### WORK TO BE COMPLETED:
When the line containing "FCE0's part. -/" appears in the data below, begin copying there and stop only after the line containing "def Channel.encu (c".
*** INFORMATION SHOWN
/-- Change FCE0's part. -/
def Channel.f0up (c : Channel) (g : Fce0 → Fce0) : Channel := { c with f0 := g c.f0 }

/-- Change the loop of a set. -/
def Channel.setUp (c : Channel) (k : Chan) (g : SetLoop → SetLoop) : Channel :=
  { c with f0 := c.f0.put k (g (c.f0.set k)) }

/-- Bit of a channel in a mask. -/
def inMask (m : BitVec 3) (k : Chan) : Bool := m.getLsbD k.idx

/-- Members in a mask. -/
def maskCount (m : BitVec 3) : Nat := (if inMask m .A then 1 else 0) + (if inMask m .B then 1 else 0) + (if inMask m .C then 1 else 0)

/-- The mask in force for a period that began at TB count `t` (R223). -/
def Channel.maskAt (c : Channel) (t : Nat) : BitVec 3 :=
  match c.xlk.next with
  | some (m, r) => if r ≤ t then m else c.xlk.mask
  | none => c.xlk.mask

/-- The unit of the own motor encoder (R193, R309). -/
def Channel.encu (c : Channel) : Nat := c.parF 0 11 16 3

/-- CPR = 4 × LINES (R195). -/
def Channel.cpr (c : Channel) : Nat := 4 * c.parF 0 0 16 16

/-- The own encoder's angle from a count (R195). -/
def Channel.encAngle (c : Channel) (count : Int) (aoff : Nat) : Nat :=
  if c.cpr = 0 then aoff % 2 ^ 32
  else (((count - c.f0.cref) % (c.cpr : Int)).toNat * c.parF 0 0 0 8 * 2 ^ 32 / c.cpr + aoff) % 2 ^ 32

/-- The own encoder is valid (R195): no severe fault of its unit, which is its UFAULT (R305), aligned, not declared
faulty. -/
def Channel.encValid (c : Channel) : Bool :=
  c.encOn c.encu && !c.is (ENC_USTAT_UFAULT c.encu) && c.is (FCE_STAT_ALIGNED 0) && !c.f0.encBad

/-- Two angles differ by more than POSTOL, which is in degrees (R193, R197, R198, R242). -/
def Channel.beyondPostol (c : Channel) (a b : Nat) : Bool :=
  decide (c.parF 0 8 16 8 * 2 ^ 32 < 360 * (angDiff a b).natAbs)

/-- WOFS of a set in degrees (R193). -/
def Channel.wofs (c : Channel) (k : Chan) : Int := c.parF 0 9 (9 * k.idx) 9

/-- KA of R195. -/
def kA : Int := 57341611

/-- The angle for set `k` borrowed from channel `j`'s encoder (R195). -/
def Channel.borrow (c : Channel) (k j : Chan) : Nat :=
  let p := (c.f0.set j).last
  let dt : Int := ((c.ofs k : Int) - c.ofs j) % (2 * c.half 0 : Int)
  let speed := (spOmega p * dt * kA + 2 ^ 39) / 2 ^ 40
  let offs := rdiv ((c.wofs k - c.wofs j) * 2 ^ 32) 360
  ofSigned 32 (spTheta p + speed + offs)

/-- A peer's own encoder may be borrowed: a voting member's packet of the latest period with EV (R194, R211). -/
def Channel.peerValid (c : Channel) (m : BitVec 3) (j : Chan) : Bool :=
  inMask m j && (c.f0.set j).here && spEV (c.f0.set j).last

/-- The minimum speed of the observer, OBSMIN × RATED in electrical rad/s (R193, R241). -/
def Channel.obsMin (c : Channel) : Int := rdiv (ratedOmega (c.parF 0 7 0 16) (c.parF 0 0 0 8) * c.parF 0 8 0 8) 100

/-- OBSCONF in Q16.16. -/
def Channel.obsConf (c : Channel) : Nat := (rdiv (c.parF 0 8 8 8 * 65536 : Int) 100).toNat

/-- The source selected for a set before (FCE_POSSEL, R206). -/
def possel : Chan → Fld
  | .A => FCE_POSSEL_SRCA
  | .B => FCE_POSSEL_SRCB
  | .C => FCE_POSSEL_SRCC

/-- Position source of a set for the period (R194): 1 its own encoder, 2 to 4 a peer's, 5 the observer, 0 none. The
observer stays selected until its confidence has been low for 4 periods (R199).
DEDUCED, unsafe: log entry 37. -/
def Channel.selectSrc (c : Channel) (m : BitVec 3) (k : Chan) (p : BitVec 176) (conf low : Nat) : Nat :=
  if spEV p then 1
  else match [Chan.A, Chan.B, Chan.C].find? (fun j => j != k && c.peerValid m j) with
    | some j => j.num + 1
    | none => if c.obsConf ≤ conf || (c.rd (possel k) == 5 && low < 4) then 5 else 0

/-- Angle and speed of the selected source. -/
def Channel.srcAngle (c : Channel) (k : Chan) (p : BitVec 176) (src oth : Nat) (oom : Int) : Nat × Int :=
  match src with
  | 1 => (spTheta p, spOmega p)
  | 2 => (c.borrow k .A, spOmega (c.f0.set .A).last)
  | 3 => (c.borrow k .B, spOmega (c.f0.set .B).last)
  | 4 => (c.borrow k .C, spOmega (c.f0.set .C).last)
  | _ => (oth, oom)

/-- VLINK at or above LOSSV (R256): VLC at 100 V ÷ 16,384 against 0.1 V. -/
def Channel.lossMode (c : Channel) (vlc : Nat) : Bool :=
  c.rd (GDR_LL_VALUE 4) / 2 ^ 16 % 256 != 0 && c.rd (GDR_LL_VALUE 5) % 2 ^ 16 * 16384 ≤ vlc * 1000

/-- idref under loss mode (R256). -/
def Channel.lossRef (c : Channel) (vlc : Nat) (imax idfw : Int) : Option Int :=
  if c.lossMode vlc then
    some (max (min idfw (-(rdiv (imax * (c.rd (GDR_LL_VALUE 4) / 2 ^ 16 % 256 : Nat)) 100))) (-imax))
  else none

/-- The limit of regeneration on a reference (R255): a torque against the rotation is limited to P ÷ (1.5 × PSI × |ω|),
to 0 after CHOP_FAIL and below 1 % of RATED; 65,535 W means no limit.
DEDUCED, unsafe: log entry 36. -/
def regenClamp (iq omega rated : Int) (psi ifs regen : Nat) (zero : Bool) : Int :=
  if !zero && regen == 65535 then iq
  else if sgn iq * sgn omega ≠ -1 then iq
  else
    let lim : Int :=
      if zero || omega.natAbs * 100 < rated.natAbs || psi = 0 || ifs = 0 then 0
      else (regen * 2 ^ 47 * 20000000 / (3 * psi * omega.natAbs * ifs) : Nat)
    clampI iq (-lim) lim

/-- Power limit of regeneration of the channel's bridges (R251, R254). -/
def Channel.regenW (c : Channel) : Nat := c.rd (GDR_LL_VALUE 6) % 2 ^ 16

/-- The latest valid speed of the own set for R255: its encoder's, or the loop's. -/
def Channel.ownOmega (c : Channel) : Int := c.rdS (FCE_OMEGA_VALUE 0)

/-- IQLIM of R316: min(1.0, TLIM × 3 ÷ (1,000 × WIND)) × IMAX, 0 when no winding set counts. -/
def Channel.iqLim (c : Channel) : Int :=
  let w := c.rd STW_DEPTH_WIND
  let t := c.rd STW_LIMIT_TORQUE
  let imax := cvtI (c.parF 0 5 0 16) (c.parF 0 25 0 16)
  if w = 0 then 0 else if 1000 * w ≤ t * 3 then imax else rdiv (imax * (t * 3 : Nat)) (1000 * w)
******
*** INFORMATION SHOWN
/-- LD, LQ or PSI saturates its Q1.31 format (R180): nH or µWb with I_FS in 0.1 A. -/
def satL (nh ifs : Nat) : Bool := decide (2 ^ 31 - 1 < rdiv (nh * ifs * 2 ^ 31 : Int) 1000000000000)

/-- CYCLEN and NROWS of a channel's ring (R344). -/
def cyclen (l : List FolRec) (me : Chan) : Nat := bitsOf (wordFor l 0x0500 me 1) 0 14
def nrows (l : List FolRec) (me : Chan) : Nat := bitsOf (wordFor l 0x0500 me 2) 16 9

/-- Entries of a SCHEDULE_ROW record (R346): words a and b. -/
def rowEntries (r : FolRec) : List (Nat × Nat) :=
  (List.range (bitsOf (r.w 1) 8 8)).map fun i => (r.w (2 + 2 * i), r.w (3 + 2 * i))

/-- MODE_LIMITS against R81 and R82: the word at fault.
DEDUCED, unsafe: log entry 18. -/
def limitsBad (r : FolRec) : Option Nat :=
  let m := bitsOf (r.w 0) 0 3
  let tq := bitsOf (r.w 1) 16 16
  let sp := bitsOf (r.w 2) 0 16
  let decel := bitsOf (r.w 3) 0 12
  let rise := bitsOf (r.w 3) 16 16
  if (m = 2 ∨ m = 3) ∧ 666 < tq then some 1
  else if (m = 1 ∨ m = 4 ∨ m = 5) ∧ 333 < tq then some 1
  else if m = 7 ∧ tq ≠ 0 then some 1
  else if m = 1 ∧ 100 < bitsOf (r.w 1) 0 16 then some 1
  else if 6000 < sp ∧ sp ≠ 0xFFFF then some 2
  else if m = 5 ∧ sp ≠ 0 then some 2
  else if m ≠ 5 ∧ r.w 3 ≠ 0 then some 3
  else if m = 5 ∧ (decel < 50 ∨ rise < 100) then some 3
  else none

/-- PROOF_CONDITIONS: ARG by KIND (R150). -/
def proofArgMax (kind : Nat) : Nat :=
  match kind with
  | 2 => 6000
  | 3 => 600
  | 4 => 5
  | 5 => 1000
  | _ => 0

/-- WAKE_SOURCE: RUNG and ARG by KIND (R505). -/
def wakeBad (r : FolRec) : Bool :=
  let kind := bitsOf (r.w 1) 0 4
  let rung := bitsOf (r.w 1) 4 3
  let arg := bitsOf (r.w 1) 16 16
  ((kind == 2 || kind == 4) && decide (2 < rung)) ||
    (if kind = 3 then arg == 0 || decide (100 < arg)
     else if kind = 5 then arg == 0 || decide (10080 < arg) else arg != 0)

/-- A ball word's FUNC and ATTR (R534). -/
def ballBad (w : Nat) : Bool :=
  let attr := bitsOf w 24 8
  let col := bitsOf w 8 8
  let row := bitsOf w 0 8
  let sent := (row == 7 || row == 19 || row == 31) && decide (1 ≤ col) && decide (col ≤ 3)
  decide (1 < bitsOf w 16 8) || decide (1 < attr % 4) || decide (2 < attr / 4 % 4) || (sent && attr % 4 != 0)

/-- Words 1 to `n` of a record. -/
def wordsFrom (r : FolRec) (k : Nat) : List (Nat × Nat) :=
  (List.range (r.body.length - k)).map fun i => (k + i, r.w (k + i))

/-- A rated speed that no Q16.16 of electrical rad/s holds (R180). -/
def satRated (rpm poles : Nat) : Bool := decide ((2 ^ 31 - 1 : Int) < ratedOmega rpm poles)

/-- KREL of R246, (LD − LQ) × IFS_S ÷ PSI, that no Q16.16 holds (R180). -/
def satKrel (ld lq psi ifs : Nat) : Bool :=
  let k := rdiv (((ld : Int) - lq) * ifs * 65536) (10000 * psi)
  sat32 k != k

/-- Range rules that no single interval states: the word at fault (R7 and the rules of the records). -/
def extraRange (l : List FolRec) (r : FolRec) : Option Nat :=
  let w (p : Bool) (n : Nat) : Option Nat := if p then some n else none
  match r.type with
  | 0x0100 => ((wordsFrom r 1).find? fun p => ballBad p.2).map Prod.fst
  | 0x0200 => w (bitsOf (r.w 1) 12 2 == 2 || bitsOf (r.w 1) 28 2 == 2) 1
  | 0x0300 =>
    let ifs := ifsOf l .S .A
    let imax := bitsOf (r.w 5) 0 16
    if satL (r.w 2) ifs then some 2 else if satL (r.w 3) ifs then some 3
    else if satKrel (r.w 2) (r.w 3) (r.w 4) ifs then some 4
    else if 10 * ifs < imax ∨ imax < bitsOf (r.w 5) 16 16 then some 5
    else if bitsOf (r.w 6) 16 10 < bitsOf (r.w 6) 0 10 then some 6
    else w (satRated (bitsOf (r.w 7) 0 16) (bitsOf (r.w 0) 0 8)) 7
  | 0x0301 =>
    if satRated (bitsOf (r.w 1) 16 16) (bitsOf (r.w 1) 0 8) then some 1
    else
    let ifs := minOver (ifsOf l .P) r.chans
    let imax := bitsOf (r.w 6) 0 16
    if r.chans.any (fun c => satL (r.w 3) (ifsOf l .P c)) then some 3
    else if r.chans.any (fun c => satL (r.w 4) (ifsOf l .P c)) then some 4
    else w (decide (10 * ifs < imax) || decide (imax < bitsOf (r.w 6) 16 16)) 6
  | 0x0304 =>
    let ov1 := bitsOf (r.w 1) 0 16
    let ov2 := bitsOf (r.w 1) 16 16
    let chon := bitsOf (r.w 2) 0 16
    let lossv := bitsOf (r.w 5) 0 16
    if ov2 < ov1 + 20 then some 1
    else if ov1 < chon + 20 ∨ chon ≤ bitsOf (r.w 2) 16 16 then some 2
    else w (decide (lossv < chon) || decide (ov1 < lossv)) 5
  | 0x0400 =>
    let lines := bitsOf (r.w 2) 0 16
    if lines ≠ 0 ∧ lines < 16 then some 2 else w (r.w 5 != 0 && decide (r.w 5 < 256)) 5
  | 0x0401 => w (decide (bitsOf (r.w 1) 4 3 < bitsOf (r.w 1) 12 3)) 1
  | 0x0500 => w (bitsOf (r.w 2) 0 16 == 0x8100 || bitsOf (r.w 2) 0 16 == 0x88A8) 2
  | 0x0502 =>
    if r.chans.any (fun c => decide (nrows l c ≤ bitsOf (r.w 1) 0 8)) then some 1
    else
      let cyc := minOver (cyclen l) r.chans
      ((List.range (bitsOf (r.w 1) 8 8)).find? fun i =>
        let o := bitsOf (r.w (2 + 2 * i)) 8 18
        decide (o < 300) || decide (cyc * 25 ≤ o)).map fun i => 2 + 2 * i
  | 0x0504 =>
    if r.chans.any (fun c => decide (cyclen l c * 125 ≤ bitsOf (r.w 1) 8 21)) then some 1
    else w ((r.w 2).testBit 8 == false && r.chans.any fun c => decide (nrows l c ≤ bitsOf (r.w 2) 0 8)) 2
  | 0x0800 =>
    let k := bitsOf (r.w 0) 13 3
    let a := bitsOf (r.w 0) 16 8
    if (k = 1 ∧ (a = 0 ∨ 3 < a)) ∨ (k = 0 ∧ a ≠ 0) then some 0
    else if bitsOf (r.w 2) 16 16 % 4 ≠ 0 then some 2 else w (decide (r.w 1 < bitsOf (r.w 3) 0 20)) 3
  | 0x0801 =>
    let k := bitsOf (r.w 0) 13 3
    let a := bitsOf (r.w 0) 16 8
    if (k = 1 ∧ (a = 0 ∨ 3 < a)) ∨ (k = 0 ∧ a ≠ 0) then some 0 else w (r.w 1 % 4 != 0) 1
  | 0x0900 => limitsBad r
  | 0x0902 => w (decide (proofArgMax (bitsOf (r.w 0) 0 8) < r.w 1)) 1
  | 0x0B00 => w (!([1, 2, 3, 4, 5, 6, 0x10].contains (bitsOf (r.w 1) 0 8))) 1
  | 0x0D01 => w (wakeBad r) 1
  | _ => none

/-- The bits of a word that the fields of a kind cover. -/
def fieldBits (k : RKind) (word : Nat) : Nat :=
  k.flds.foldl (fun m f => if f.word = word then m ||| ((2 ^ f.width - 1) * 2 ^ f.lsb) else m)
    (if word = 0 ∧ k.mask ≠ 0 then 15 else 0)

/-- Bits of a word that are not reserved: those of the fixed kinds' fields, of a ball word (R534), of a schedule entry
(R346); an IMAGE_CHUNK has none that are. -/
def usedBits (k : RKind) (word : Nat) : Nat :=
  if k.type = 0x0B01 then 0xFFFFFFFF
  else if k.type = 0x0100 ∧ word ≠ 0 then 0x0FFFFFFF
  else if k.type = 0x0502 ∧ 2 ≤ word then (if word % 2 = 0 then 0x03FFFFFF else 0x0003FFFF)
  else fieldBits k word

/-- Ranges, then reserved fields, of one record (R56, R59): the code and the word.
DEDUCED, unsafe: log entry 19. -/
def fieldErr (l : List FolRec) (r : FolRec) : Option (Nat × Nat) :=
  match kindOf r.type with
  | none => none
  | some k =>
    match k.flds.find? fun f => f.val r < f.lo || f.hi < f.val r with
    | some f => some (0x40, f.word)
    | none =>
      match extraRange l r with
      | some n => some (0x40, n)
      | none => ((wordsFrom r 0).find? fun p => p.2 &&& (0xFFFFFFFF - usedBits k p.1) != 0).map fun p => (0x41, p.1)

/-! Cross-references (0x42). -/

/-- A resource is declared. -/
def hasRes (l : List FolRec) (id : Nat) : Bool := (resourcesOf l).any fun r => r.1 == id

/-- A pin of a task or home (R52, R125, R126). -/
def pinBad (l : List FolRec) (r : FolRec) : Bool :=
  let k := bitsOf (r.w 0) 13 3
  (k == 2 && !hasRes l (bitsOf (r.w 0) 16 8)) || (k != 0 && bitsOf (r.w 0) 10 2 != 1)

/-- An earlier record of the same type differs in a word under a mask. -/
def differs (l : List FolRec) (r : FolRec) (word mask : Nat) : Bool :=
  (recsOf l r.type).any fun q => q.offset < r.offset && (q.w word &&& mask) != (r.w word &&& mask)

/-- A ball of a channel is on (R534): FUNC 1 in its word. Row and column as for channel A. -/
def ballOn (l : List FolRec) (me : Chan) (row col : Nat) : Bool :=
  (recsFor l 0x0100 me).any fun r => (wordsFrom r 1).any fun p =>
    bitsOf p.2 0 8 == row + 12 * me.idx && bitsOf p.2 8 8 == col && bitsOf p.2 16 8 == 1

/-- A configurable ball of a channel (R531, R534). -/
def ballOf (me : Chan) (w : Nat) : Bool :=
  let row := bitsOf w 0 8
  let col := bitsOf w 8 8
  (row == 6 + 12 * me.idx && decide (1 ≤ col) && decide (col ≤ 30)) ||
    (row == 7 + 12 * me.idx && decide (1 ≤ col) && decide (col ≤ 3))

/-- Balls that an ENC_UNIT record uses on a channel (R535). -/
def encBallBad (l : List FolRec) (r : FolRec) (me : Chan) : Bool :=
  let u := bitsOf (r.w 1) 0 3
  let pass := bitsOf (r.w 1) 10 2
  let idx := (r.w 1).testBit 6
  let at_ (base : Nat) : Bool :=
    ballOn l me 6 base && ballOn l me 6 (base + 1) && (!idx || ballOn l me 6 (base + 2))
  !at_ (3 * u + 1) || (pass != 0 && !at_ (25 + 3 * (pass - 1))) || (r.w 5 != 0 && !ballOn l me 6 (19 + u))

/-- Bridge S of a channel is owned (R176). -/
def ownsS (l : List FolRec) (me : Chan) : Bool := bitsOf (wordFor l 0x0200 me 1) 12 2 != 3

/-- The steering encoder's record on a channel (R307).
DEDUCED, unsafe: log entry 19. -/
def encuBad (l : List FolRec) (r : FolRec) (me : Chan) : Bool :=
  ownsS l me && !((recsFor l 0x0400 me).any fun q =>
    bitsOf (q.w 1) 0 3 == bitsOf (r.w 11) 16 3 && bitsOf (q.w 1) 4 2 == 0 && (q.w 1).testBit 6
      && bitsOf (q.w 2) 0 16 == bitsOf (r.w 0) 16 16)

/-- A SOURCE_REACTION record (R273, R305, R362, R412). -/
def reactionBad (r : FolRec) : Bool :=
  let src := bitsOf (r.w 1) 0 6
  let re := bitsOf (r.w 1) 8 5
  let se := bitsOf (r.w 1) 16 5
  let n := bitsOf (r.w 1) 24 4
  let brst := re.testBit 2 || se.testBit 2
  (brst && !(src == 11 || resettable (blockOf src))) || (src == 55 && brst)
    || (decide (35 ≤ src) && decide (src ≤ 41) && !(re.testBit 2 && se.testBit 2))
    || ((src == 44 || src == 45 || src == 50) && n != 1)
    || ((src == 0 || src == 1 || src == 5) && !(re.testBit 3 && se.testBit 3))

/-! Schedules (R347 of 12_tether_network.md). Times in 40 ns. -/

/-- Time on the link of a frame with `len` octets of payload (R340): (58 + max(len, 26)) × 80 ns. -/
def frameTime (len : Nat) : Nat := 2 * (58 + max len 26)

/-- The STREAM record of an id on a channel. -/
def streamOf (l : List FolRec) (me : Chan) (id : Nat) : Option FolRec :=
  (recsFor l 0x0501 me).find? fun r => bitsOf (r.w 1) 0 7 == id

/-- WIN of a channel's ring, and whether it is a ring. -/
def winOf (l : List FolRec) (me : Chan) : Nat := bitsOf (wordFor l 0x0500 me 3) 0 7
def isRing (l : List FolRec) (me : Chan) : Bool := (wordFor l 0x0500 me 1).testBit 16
******
*** INFORMATION SHOWN
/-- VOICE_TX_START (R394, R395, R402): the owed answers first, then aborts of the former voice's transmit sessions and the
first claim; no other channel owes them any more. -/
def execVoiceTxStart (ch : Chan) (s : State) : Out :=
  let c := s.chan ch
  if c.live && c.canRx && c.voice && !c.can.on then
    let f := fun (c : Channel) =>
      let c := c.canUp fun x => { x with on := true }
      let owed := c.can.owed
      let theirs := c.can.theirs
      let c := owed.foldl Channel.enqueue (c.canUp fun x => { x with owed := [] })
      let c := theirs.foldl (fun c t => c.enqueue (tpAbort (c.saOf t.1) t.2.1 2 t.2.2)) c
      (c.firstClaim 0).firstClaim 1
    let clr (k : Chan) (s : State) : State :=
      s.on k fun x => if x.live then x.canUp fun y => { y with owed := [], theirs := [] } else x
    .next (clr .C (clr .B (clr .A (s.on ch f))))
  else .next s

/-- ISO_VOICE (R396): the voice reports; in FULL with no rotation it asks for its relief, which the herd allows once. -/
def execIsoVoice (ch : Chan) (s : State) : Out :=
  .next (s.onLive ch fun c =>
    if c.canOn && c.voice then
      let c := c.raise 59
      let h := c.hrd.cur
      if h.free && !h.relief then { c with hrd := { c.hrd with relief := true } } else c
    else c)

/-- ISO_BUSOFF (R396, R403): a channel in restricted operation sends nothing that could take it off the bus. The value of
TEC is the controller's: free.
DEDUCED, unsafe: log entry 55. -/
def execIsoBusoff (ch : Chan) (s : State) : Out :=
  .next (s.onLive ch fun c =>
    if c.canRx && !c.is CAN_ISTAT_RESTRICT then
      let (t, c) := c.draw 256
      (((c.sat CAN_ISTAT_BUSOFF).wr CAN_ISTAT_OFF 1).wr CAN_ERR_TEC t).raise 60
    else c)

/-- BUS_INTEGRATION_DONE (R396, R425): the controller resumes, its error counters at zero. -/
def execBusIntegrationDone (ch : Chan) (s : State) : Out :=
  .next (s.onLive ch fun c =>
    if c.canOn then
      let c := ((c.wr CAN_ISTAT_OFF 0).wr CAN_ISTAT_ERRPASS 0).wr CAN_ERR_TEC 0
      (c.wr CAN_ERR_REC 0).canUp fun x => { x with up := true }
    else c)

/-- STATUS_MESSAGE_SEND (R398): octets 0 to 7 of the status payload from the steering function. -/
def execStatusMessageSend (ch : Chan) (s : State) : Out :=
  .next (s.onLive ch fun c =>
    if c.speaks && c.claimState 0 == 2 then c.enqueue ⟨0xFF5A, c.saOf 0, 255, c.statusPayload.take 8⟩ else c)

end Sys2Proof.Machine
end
******
### RESPONSE:
/-- Change FCE0's part. -/
def Channel.f0up (c : Channel) (g : Fce0 → Fce0) : Channel := { c with f0 := g c.f0 }

/-- Change the loop of a set. -/
def Channel.setUp (c : Channel) (k : Chan) (g : SetLoop → SetLoop) : Channel :=
  { c with f0 := c.f0.put k (g (c.f0.set k)) }

/-- Bit of a channel in a mask. -/
def inMask (m : BitVec 3) (k : Chan) : Bool := m.getLsbD k.idx

/-- Members in a mask. -/
def maskCount (m : BitVec 3) : Nat := (if inMask m .A then 1 else 0) + (if inMask m .B then 1 else 0) + (if inMask m .C then 1 else 0)

/-- The mask in force for a period that began at TB count `t` (R223). -/
def Channel.maskAt (c : Channel) (t : Nat) : BitVec 3 :=
  match c.xlk.next with
  | some (m, r) => if r ≤ t then m else c.xlk.mask
  | none => c.xlk.mask

/-- The unit of the own motor encoder (R193, R309). -/
def Channel.encu (c : Channel) : Nat := c.parF 0 11 16 3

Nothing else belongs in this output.